MATERIALS PROVIDED:
/-- The engine may fetch the next descriptor of a ring: at most 8 are in progress, and none behind a FENCE (R431). -/
def mayFetch (s : State) (v r : Nat) : Bool :=
  let x := s.vf v
  let open_ := (x.prog r).filter (fun d => !d.complete)
  (vfLid s v).isSome && ringState s v r == 1 && !ringHeld s v && x.next r != ringTail s v r && decide (open_.length < 8) &&
    !(open_.any (fun d => d.op == 4))

/-- The rings that wait for a fetch. -/
def fetchPairs (s : State) : List Nat :=
  ((List.range 63).map (· + 1)).flatMap (fun v => [0, 1].filterMap (fun r => if mayFetch s v r then some (pairOf v r) else none))

/-- It is the ring's turn among those that wait (R433). -/
def fetchTurn (s : State) (v r : Nat) : Bool := pairFirst (s.port 8).rot (fetchPairs s) == some (pairOf v r)

/-- DESCRIPTOR_START: fetch and start the ring's next descriptor, in the ring's turn. -/
def descStart (v r : Nat) (s : State) : State :=
  if !isVf v ∨ 2 ≤ r ∨ !twinEp s then s else
  match vfLid s v with
  | none => s
  | some lid =>
    let i := (s.vf v).next r
    if !mayFetch s v r ∨ !fetchTurn s v r then s else
    let s := slotTaken 8 (some (pairOf v r)) s
    let g := s.rf (.vf v) (Off.RING_BASE + 0x20 * r) 47 5 * 32 + 32 * (i % ringN s v r)
    match localRead lid 2 g 32 s with
    | (.error c, s) => haltRing v r c s
    | (.ok b, s) => if descBad b then haltRing v r 1 s else issueDesc v r lid i b s

/-- DESCRIPTOR_START (R431). -/
def execDescriptorStart (vf ring : Nat) (s : State) : Res := finish s (descStart vf ring s)

/-! ## Completion (R431, R432) -/

/-- A VF's MSI-X vector: sent, pended, or lost (R432). -/
def vfVector (v n : Nat) (s : State) : State :=
  let x := s.vf v
  if !x.msixEn then s.incSat (.vf v) Off.VF_STATUS 23 16
  else
    let (a, d, m, _) := smGet (fun _ => (0, 0, true, false)) x.msix n
    if m then s.setVf v { x with msix := smPut x.msix n (a, d, m, true) }
    else sendTlp 8 (.memWr 0 a (leBytes 4 d)) s

/-- HEAD passes the completed descriptors that lead the ring. -/
def advanceHead (v r : Nat) (s : State) : State :=
  let l := (s.vf v).prog r
  let k := (l.takeWhile (·.complete)).length
  let s := s.modVf v (fun x => x.setProg r (l.drop k))
  s.wf (.vf v) (Off.RING_HEAD + 0x20 * r) 12 0 ((ringHead s v r + k) % (2 * ringN s v r))

/-- DESCRIPTOR_COMPLETE. -/
def descComplete (v r i : Nat) (s : State) : State :=
  if !isVf v ∨ 2 ≤ r then s else
  let l := (s.vf v).prog r
  match l.find? (fun d => d.idx == i && !d.complete) with
  | none => s
  | some d =>
    let earlier := (l.takeWhile (fun x => x.idx != i)).all (·.complete)
    let irq := d.flags / 2 % 4 != 0
    if !descWorkDone s d ∨ ((d.op = 4 ∨ d.op = 5 ∨ d.flags / 4 % 2 = 1) ∧ !earlier) ∨ (irq ∧ ringHeld s v) then s else
    let lid := (vfLid s v).getD 0
    let s := unc .tp 13 1 s
    let s := if d.flags / 2 % 2 = 1 then
        portPost 8 0xE4 { agent := portAgent 8, line := 0, lid := lid, gen := attrGen (portAttr s 8 lid), arg := d.src % 8192 } s
      else s
    let s := if d.flags / 4 % 2 = 1 then vfVector v (d.flags / 8 % 4) s else s
    advanceHead v r (setDesc v r i (fun d => { d with complete := true }) s)



/-- STATUS.STATE of a ring follows its enable and what holds it; a halt stays. -/
def ringRefresh (v r : Nat) (s : State) : State :=
  if ringState s v r = 3 then s
  else if (vfLid s v).isNone ∨ !ringEn s v r then setRingState v r 0 s
  else if ringHeld s v then setRingState v r 2 s
  else engineGo (setRingState v r 1 s)

/-- The rings of a VF after a change of its enables, of HOLD or of its binding. -/
def vfRefresh (v : Nat) (s : State) : State := ringRefresh v 1 (ringRefresh v 0 s)
def allVfs : List Nat := (List.range 63).map (· + 1)

/-- VFs whose rings may change: bound ones. -/
def boundVfs (s : State) : List Nat := allVfs.filter (fun v => (vfLid s v).isSome)
def twinRefresh (s : State) : State := (boundVfs s).foldl (fun s v => vfRefresh v s) s

/-- Write of a ring's TAIL (R429). -/
def ringTailWrite (v r n : Nat) (s : State) : State :=
  let n := n % 8192
  let s := s.wf (.vf v) (Off.RING_TAIL + 0x20 * r) 12 0 n
  if !ringEn s v r ∨ ringState s v r = 3 then s
  else
    let m := ringN s v r
    if 2 * m ≤ n ∨ m < (n + 2 * m - ringHead s v r) % (2 * m) then haltRing v r 1 s else s

/-- Data of a partner read for a ring (R431, R434): status 0 SC; `none` data is an error. -/
def ringData (v r i addr : Nat) (status : Nat) (l : List Byte) (ep : Bool) (s : State) : State :=
  match ((s.vf v).prog r).find? (fun d => d.idx == i) with
  | none => s
  | some d =>
    let lid := (vfLid s v).getD 0
    let s := setDesc v r i (fun d => { d with reads := d.reads - 1 }) s
    let s := if status ≠ 0 then haltRing v r 4 s
      else if ep then haltRing v r 6 (epUnc v 12 0 s)
      else match localWrite v r lid (l.length / 64 + 2) (d.loc + (addr - d.rem)) l [] s with
        | (.error c, s) => haltRing v r c (portGo 8 s)
        | (.ok ids, s) => portGo 8 (setDesc v r i (fun d => { d with pieces := d.pieces ++ ids }) s)
    engineGo s

/-! ## Windows (R426 to R428) -/

def winLive (s : State) (v w : Nat) : Word := s.rd (.vf v) (Off.WIN_LIVE + 0x20 * w)
def winGen (s : State) (v w : Nat) : Nat := s.rf (.vf v) (Off.WIN_GEN + 0x20 * w) 7 0
def bumpGen (v w : Nat) (s : State) : State := s.wf (.vf v) (Off.WIN_GEN + 0x20 * w) 7 0 (winGen s v w + 1)

/-- A record of TP.FAULT_LOG. -/
def twinRecord (kind off v w : Nat) (write : Bool) (gen : Nat) : Word :=
  BitVec.ofNat 64 (kind + (off / 4 % 2 ^ 34) <<< 3 + v <<< 37 + w <<< 43 + (b2n write) <<< 45 + gen <<< 46 + 1 <<< 63)

/-- A fault of a window request. -/
def winFault (kind v off tag : Nat) (write : Bool) (s : State) : State :=
  let w := off / 2 ^ 34 % 4
  let s := if write then s else sendTlp 8 (.cpl v tag 1 [] false) s
  let s := s.incSat (.vf v) Off.WIN_FAULTS 31 0
  logFault 8 (twinRecord kind off v w write (winGen s v w)) s

/-- A partner request to BAR2 of VF `v`. -/
def vfWindow (v off len tag : Nat) (write ep : Bool) (l : List Byte) (s : State) : State :=
  let n := if write then l.length else len
  if !isVf v ∨ !twinUp s ∨ n = 0 ∨ 2 ^ 36 ≤ off then s else
  if !vfEnabled s v ∨ (s.vf v).d3 then
    let s := if vfEnabled s v then epUnc v 20 (off % 2 ^ 32) s else s
    (if write then s else sendTlp 8 (.cpl v tag 1 [] false) s) else
  match vfLid s v with
  | none => winFault 0 v off tag write s
  | some lid =>
    let w := off / 2 ^ 34
    let o := off % 2 ^ 34
    let live := winLive s v w
    let sz := fld live 6 1
    if !bitOf live 0 ∨ 2 ^ sz < o + n then winFault 4 v off tag write s
    else if !attrValid (portAttr s 8 lid) then
      let s := s.incSat .tp Off.TP_LATE_DISCARD 31 0
      if write then s else sendTlp 8 (.cpl v tag 1 [] false) s
    else if attrHold (portAttr s 8 lid) then winFault 3 v off tag write s
    else
      let g := fld live 47 12 * 4096 / 2 ^ sz * 2 ^ sz + o
      match portXlate 8 lid g n write s with
      | (.error k, s) => winFault k v off tag write s
      | (.ok pa, s) =>
        let q : Inbound := ⟨v, v, lid, some (v, w, winGen s v w), ep⟩
        if write then
          let s := bwAdd .tp (2 * v) n (unc .tp 2 1 s)
          let s := if ep then epUnc v 12 (off % 2 ^ 32) s else s
          portGo 8 (queueWrite 8 q pa l s).2
        else portGo 8 (queueRead 8 q tag off pa n true s)

/-- VF_WINDOW_REQUEST (R426). -/
def execVfWindowRequest (vf off len tag : Nat) (wr ep : Bool) (data : List Byte) (s : State) : Res :=
  finish s (vfWindow vf off len tag wr ep data s)

/-- A request matched under an older generation of a window of the mask is unfinished. -/
def oldWindow (s : State) (v mask : Nat) : Bool :=
  let old := fun (x : Option (Nat × Nat × Nat)) => match x with
    | some (a, w, g) => a == v && mask.testBit w && g != winGen s v w
    | none => false
  (s.port 8).pieces.any (fun x => old x.win) || (s.port 8).reads.any (fun r => old r.win)

/-- A write of WIN_COMMIT (R427). -/
def winCommit (v mask : Nat) (s : State) : State :=
  if s.rf (.vf v) Off.WIN_COMMIT 4 4 = 1 then s.incSat (.vf v) Off.WIN_IGNORED 31 0
  else if mask % 16 = 0 then s
  else
    let s := (List.range 4).foldl (fun s w =>
      if mask.testBit w then bumpGen v w (s.wr (.vf v) (Off.WIN_LIVE + 0x20 * w) (s.rd (.vf v) (Off.WIN_STG + 0x20 * w))) else s) s
    let s := unc .tp 15 1 (s.modVf v (fun x => { x with commit := mask % 16 }))
    s.wf (.vf v) Off.WIN_COMMIT 4 4 (b2n (oldWindow s v (mask % 16)))

/-- WIN_COMMIT_DRAIN (R427). -/
def execWinCommitDrain (vf : Nat) (s : State) : Res :=
  finish s (if !isVf vf ∨ s.rf (.vf vf) Off.WIN_COMMIT 4 4 = 0 ∨ oldWindow s vf (s.vf vf).commit then s
    else (s.wf (.vf vf) Off.WIN_COMMIT 4 4 0).modVf vf (fun x => { x with commit := 0 }))

/-- A direct write of WIN_LIVE (R428). -/
def winLiveWrite (v w : Nat) (x : Word) (s : State) : State :=
  if bitOf (winLive s v w) 0 then
    logFault 8 (twinRecord 5 0 v w true (winGen s v w)) (s.incSat (.vf v) Off.WIN_IGNORED 31 0)
  else
    let o := Off.WIN_LIVE + 0x20 * w
    bumpGen v w (s.wr (.vf v) o (merged s false (.vf v) o x))

/-- A write of RING_BASE: unaligned, or while the ring is enabled, it leaves the register unchanged (R444). -/
def ringBaseWrite (v r : Nat) (x : Word) (s : State) : State :=
  let o := Off.RING_BASE + 0x20 * r
  let w := merged s false (.vf v) o x
  if ringEn s v r ∨ (fld w 47 5 * 32) % (32 * 2 ^ fld w 3 0) ≠ 0 then s else s.wr (.vf v) o w

/-- A write of a ring's enables in VF.CTL: a ring that becomes enabled checks its TAIL (R429). -/
def vfCtlWrite (v : Nat) (x : Word) (s : State) : State :=
  let was := s.rd (.vf v) Off.VF_CTL
  let s := s.wf (.vf v) Off.VF_CTL 1 0 (fld x 1 0)
  let s := vfRefresh v s
  (List.range 2).foldl (fun s r => if !bitOf was r ∧ bitOf x r then ringTailWrite v r (ringTail s v r) s else s) s

/-! ## Resets (R436, R437) -/

/-- The tags of a VF's partner reads enter quarantine. -/
def quarVf (v : Nat) (s : State) : State :=
  tagsReg 8 (s.modPort 8 (fun p => { p with reqs := p.reqs.map (fun q =>
    match q.owner with | .ring w _ _ => if w = v then { q with quar := true } else q | _ => q) }))

/-- An FLR of a VF starts. -/
def startFlr (v : Nat) (s : State) : State :=
  let b := (Blk.vf v).base
  let gen := fun (o : Nat) => (List.range 4).any (fun w => o == b + Off.WIN_GEN + 0x20 * w)
  let s := { s with ocr := s.ocr.filter (fun e => !(decide (b ≤ e.1) && decide (e.1 < b + 0x4000)) || gen e.1) }
  let s := s.setVf v { flr := some s.tick }
  haltIrq v (quarVf v (s.wf (.vf v) Off.VF_CTL 2 2 1))

/-- FLR_COMPLETE: the FLR finishes; the commands that waited for it respond. -/
def flrComplete (v : Nat) (s : State) : State :=
  if (s.vf v).flr.isNone then s else
  let s := (s.modVf v (fun x => { x with flr := none })).wf (.vf v) Off.VF_CTL 2 2 0
  (s.sett.cmds.filter (fun c => c.opcode == 0x0541 && c.phase == .running && c.aux == [v])).foldl (fun s c => respond c stOk [] s) s

/-- An FLR of PF0, or VF Enable cleared by the partner: PF0's configuration space is reset, VF Enable and NumVFs with it,
and an FLR is applied to every VF (R436). -/
def pf0Flr (s : State) : State :=
  allVfs.foldl (fun s v => startFlr v s) (twinRefresh ({ s with pf0 := { heartbeat := s.pf0.heartbeat } }.wf .tp Off.TP_LINK 17 11 0))

/-- PARTNER_FLR (R436): Initiate FLR of a VF, or of PF0, which reaches every VF. -/
def execPartnerFlr (fn : Nat) (s : State) : Res :=
  finish s (if !twinUp s then s
    else if fn = 0 then pf0Flr s
    else if isVf fn then startFlr fn s else s)

/-- A configuration write of the partner (R435). -/
def partnerConfig (fn : Nat) (f : CfgField) (s : State) : State :=
  if !twinUp s ∨ 64 ≤ fn then s
  else if fn = 0 then
    match f with
    | .busMaster b => { s with pf0 := { s.pf0 with bme := b } }
    | .d3hot b => { s with pf0 := { s.pf0 with d3 := b } }
    | .vfEnable b =>
      if b then twinRefresh (s.wf .tp Off.TP_LINK 17 17 1)
      else if s.rf .tp Off.TP_LINK 17 17 = 1 then pf0Flr s else s
    | .numVfs n => if s.rf .tp Off.TP_LINK 17 17 = 1 ∨ 63 < n then s else twinRefresh (s.wf .tp Off.TP_LINK 16 11 n)
    | .msixEnable b => { s with pf0 := { s.pf0 with msixEn := b } }
    | .mps n => if [128, 256, 512].contains n then { s with pf0 := { s.pf0 with mps := n } } else s
    | .mrrs n => if [128, 256, 512, 1024, 2048, 4096].contains n then { s with pf0 := { s.pf0 with mrrs := n } } else s
    | .cto e => if [0, 1, 2, 5, 6, 9, 10, 13, 14].contains e then { s with pf0 := { s.pf0 with ctoEnc := e } } else s
    | .aerClear m => { s with pf0 := { s.pf0 with aer := { s.pf0.aer with unc := s.pf0.aer.unc - (s.pf0.aer.unc &&& m) } } }
    | .corClear m => { s with pf0 := { s.pf0 with aer := { s.pf0.aer with cor := s.pf0.aer.cor - (s.pf0.aer.cor &&& m) } } }
  else if !vfEnabled s fn then s
  else
    match f with
    | .busMaster b => vfRefresh fn (s.modVf fn (fun x => { x with bme := b }))
    | .d3hot b => vfRefresh fn (s.modVf fn (fun x => { x with d3 := b }))
    | .msixEnable b => s.modVf fn (fun x => { x with msixEn := b })
    | .aerClear m => s.modVf fn (fun x => { x with aer := { x.aer with unc := x.aer.unc - (x.aer.unc &&& m) } })
    | .corClear m => s.modVf fn (fun x => { x with aer := { x.aer with cor := x.aer.cor - (x.aer.cor &&& m) } })
    | _ => s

HOW TO COMPLETE THIS TASK: Copy every line of the data where "isSome" is found.

REPLY:
  (vfLid s v).isSome && ringState s v r == 1 && !ringHeld s v && x.next r != ringTail s v r && decide (open_.length < 8) &&
def boundVfs (s : State) : List Nat := allVfs.filter (fun v => (vfLid s v).isSome)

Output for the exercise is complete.